И ты, о пальма, тоже

В садах сих чужестранка!..

 

Удивительное свойство поэзии! Слова, сочиненные королем, тосковавшим по Востоку, помогали мне, сосланному в Африку, в моей ностальгии по Испании.

Затем Аверроэс заговорил о древних поэтах, о тех, кто во Времена Темноты, до Ислама, уже все сказали на беспредельном языке пустынь. Встревоженный – и не без основания – мелочной вычурностью Ибн Шарафа, он сказал, что у древних и в Коране заключена вся поэзия, и осудил как невежество и суетность притязания вводить новшества. Все слушали его с удовольствием, ибо он защищал старину.

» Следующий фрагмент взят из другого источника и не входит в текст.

-- ==== Sys2Proof/Machine/State.lean ====
section
/-! DEFINITION. The whole state of one Z20 package, as plain data.

Every architectural register lives in `State.regs` under its address in the register
regions (R440, R442), banked registers under address + 2^32 × bank; what the spec gives
the machine besides registers lives in the groups below. `State.reset` is the package
right after the package reset that PKG_RST_N starts (R8, R415). -/
namespace Sys2Proof.Machine
open Sys2Proof

/-! ## The cluster pipeline -/

/-- The cluster's register files, as destinations and sources (R114, R469). -/
inductive Dest where
  | vreg (r : BitVec 6) | sreg (r : BitVec 5) | preg (r : BitVec 4) | xreg (r : BitVec 3)
  | tile (t : BitVec 2) | lc (k : BitVec 1) | peg (g : BitVec 4) | pegCmp (g : BitVec 4)
deriving DecidableEq, Repr

/-- One MMA's share of an open run (R146, R186): its format, fold, active terms, columns
and rows, and the operand and scale bytes it reads (filled in its read stages). -/
structure Contrib where
  seq    : Nat
  fmt    : BitVec 4
  fold   : BitVec 2
  terms  : BitVec 16
  cols   : BitVec 64
  rows   : BitVec 64
  act    : BitVec 8192
  wgt    : BitVec 16384
  ascale : BitVec 512
  wscale : BitVec 512
deriving DecidableEq, Repr

/-- A tile's open run and run count (R146). -/
structure Run where
  count : Nat
  parts : List Contrib
deriving DecidableEq, Repr

/-- Where the data of a vault column read goes (R149, R154). -/
inductive ColDest where
  | store (addr : BitVec 22)
  | planer (off : BitVec 15)
  | bent (addr : BitVec 13)
deriving DecidableEq, Repr

/-- The events of classes 0 to 10 of R393, one for each coefficient that its table gives, and the refreshed rows and the
loose packets that a router holds, which are of its other classes. -/
inductive EventKind where
  | mac8 | mac4 | mac6 | mac16 | mac32 | lane | lane64 | laneTrans | laneInt | bank | column | activation | decoded
  | path | link | line | refresh | loose
deriving DecidableEq, Repr

/-- How often an event has happened on a block, named by its page, for a partition (none: base) (R392, R395). -/
structure EventCount where
  page  : Nat
  part  : Option Nat
  kind  : EventKind
  count : Nat
deriving DecidableEq, Repr

/-- A power state that a block, named by its page, has left in the tick period that runs, and up to which tick-clock period
after the tick it held it (R392, R408). -/
structure StatePart where
  page  : Nat
  state : Nat
  till  : Nat
deriving DecidableEq, Repr

/-- What an operation does in one of its stages, or at its latency (R139, R154). Masks
of lines, lanes and columns are the active elements (R128, R130). -/
inductive Act where
  | vregWrite (r : BitVec 6) (lanes : BitVec 256) (v : VecReg)
  | vregElem (r : BitVec 6) (w i : Nat) (v : Nat)
  | sregWrite (r : BitVec 5) (v : BitVec 64)
  | sregKeep (r : BitVec 5)
  | pregWrite (r : BitVec 4) (mask v : BitVec 256)
  | xLimit (r : BitVec 3) (v : BitVec 32)
  | xPos (r : BitVec 3) (v : BitVec 24)
  | xShift (r : BitVec 3) (v : BitVec 4)
  | lcWrite (k : BitVec 1) (v : BitVec 16)
  | jump (addr : BitVec 13)
  | busyTo (slot : Nat) (free : Nat)
  | fault (code : BitVec 16) (page : Nat) (arg : BitVec 32)
  | audit (kind : Nat) (slot : Nat)
  | count (kind : EventKind) (n : Nat)
  | mark (imm : BitVec 18)
  | pegAdd (g : BitVec 4) (d : Int)
  | pegCmpWrite (g : BitVec 4) (v : BitVec 32)
  | sealHalf (index : BitVec 16) (length : BitVec 14)
  | nextBent (index : BitVec 16)
  | runSet (t : BitVec 2) (r : Run)
  | mmaWgt (seq : Nat) (part parts : Nat) (off : BitVec 15) (bytes : Nat) (wsc asc : Option (BitVec 15))
  | mmaAct (seq : Nat) (part parts : Nat) (addr : BitVec 22) (bytes : Nat) (on : Bool)
  | tileClose (t : BitVec 2) (v : BitVec 131072) (parts : List Contrib)
  | tileFill (t : BitVec 2) (grp : BitVec 4) (cols : BitVec 64) (v : VecReg)
  | tileZero (t : BitVec 2) (cols : BitVec 64)
  | loadV (r : BitVec 6) (lines : BitVec 16) (addr : BitVec 22)
  | storeV (addr : BitVec 22) (lines : BitVec 16) (v : VecReg)
  | swbRead (addr : BitVec 22) (off : BitVec 15) (lines : BitVec 8)
  | wbufWrite (off : BitVec 15) (lines : BitVec 8) (v : BitVec 4096)
  | loadS (r : BitVec 5) (on : Bool) (addr : BitVec 22)
  | storeS (addr : BitVec 22) (on : Bool) (v : BitVec 64)
  | loadX (r : BitVec 3) (on : Bool) (addr : BitVec 22)
  | vaultAct (bank : BitVec 5) (row : Nat)
  | vaultPre (bank : BitVec 5) (auto : Bool)
  | vaultRd (bank : BitVec 5) (col : BitVec 4) (ap : Bool) (lines : BitVec 2) (dst : ColDest)
  | vwrRead (addr : BitVec 22) (bank : BitVec 5) (col : BitVec 4) (ap : Bool) (lines : BitVec 2)
  | vaultWr (bank : BitVec 5) (col : BitVec 4) (ap : Bool) (lines : BitVec 2) (v : BitVec 1024)
  | colCheck (u : Nat) (lines : BitVec 2) (k0 k1 : Nat × Bool) (dst : ColDest) (v : BitVec 1024)
  | planeIn (off : BitVec 15) (lines : BitVec 2) (v : BitVec 1024)
  | storeCol (addr : BitVec 22) (lines : BitVec 2) (v : BitVec 1024)
  | wbufBytes (off : BitVec 15) (v : List Byte)
  | bentCol (addr : BitVec 13) (lines : BitVec 2) (v : BitVec 1024)
  | sendRead (addr : BitVec 22) (port : BitVec 5) (lane : BitVec 3) (on : Bool)
  | laneOut (port : BitVec 5) (lane : BitVec 3) (v : Line)
  | recvTake (port : BitVec 5) (lane : BitVec 3) (on : Bool) (addr : BitVec 22) (peg : Option (BitVec 4))
  | recvWrite (addr : BitVec 22) (v : Option Line)
  | fwdTake (sel : BitVec 5) (port : BitVec 5) (lane : BitVec 3)
  | edgeTake (link : BitVec 3) (lane : BitVec 5) (area : Nat) (line : Nat)
  | edgeWrite (part : Option Nat) (area : Nat) (line : Nat) (v : Line)
  | edgeRead (link : BitVec 3) (lane : BitVec 5) (area : Nat) (line : Nat)
  | edgeOut (link : BitVec 3) (lane : BitVec 5) (v : Line)
deriving DecidableEq, Repr

/-- A pending stage or result: the unit (package cluster 0 to 1,023, or 1,024 + e for
edge die e), the slot that issued it (R22), its issue position and its stage cycle. -/
structure Ev where
  unit  : Nat
  slot  : Nat
  issue : Nat
  stage : Nat
  act   : Act
deriving DecidableEq, Repr

/-- A transfer on an output lane (R155): the receiving region or edge die, the input
port and lane by which that end names it, and the receiver position at which it is
present. `dst` is a package region, 64 + e for edge die e, or 128 + c for an input port
of package cluster c; `src` names the output (region or 64 + e) × 64 + port. `v = none`:
two transfers met on the lane (R26). -/
structure LaneXfer where
  dst  : Nat
  port : Nat
  lane : Nat
  pos  : Nat
  src  : Nat
  v    : Option Line
deriving DecidableEq, Repr

/-- Tag of a bent-store half (R120). `sealed`: no BENTLD has come since the seal (R121). -/
structure BentTag where
  valid  : Bool
  index  : BitVec 16
  length : BitVec 14
  sealed : Bool
deriving DecidableEq, Repr

/-- The sequencer (R122 to R125, R138). The bundle address at position p is
`addr0 + (p − pos0)`. -/
structure Seq where
  runHalf   : BitVec 1
  nullFrame : Bool
  ended     : Bool
  nextBent  : BitVec 16
  pos0      : Nat
  addr0     : Nat
  nullPos   : Option Nat
  ready     : Bool
  descErr   : Bool
  lineErr   : Bool
deriving DecidableEq, Repr

/-- One slot of the planer's table store (R227): its 128 bytes, and whether the load
marked it invalid. -/
structure PlanTable where
  bytes   : BitVec 1024
  invalid : Bool
deriving DecidableEq, Repr

/-- Every cluster's state (R114 to R136), sparse, keyed by package cluster number and
index. `cyc` counts arithmetic cycles; every stretched domain shares it (R98 makes their
counts agree at every tick), and the issue position of a partition is `cyc` less the
partition's `origin`. -/
structure Clusters where
  cyc     : Nat
  tickCyc : Nat
  pipe    : List Ev
  lanes   : List LaneXfer
  vreg    : Tab VecReg
  sreg    : Tab (BitVec 64)
  preg    : Tab (BitVec 256)
  xreg    : Tab (BitVec 64)
  tile    : Tab (BitVec 131072)
  run     : Tab Run
  lc      : Tab (BitVec 16)
  peg     : Tab (BitVec 32)
  pegCmp  : Tab (BitVec 32)
  store   : List Host.Cell
  wbuf    : List Host.Cell
  bent    : Tab (BitVec 256)
  tag     : Tab BentTag
  seq     : Tab Seq
  busy    : Tab Nat
  tables  : Tab PlanTable
deriving DecidableEq, Repr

Муэдзины призывали на молитву первого луча, когда Аверроэс вернулся в свою библиотеку. (В гареме за это время черноволосые рабыни успели помучить рабыню рыжеволосую, но он об этом узнает только к вечеру.) Что-то помогло ему понять смысл двух темных слов. Твердым, каллиграфически изящным почерком он добавил в рукописи следующие строчки: «Аристу (Аристотель) именует трагедией панегирики и комедиейсатиры и проклятия. Великолепные трагедии и комедии изобилуют на страницах Корана и в «Муаллакат» семи священных».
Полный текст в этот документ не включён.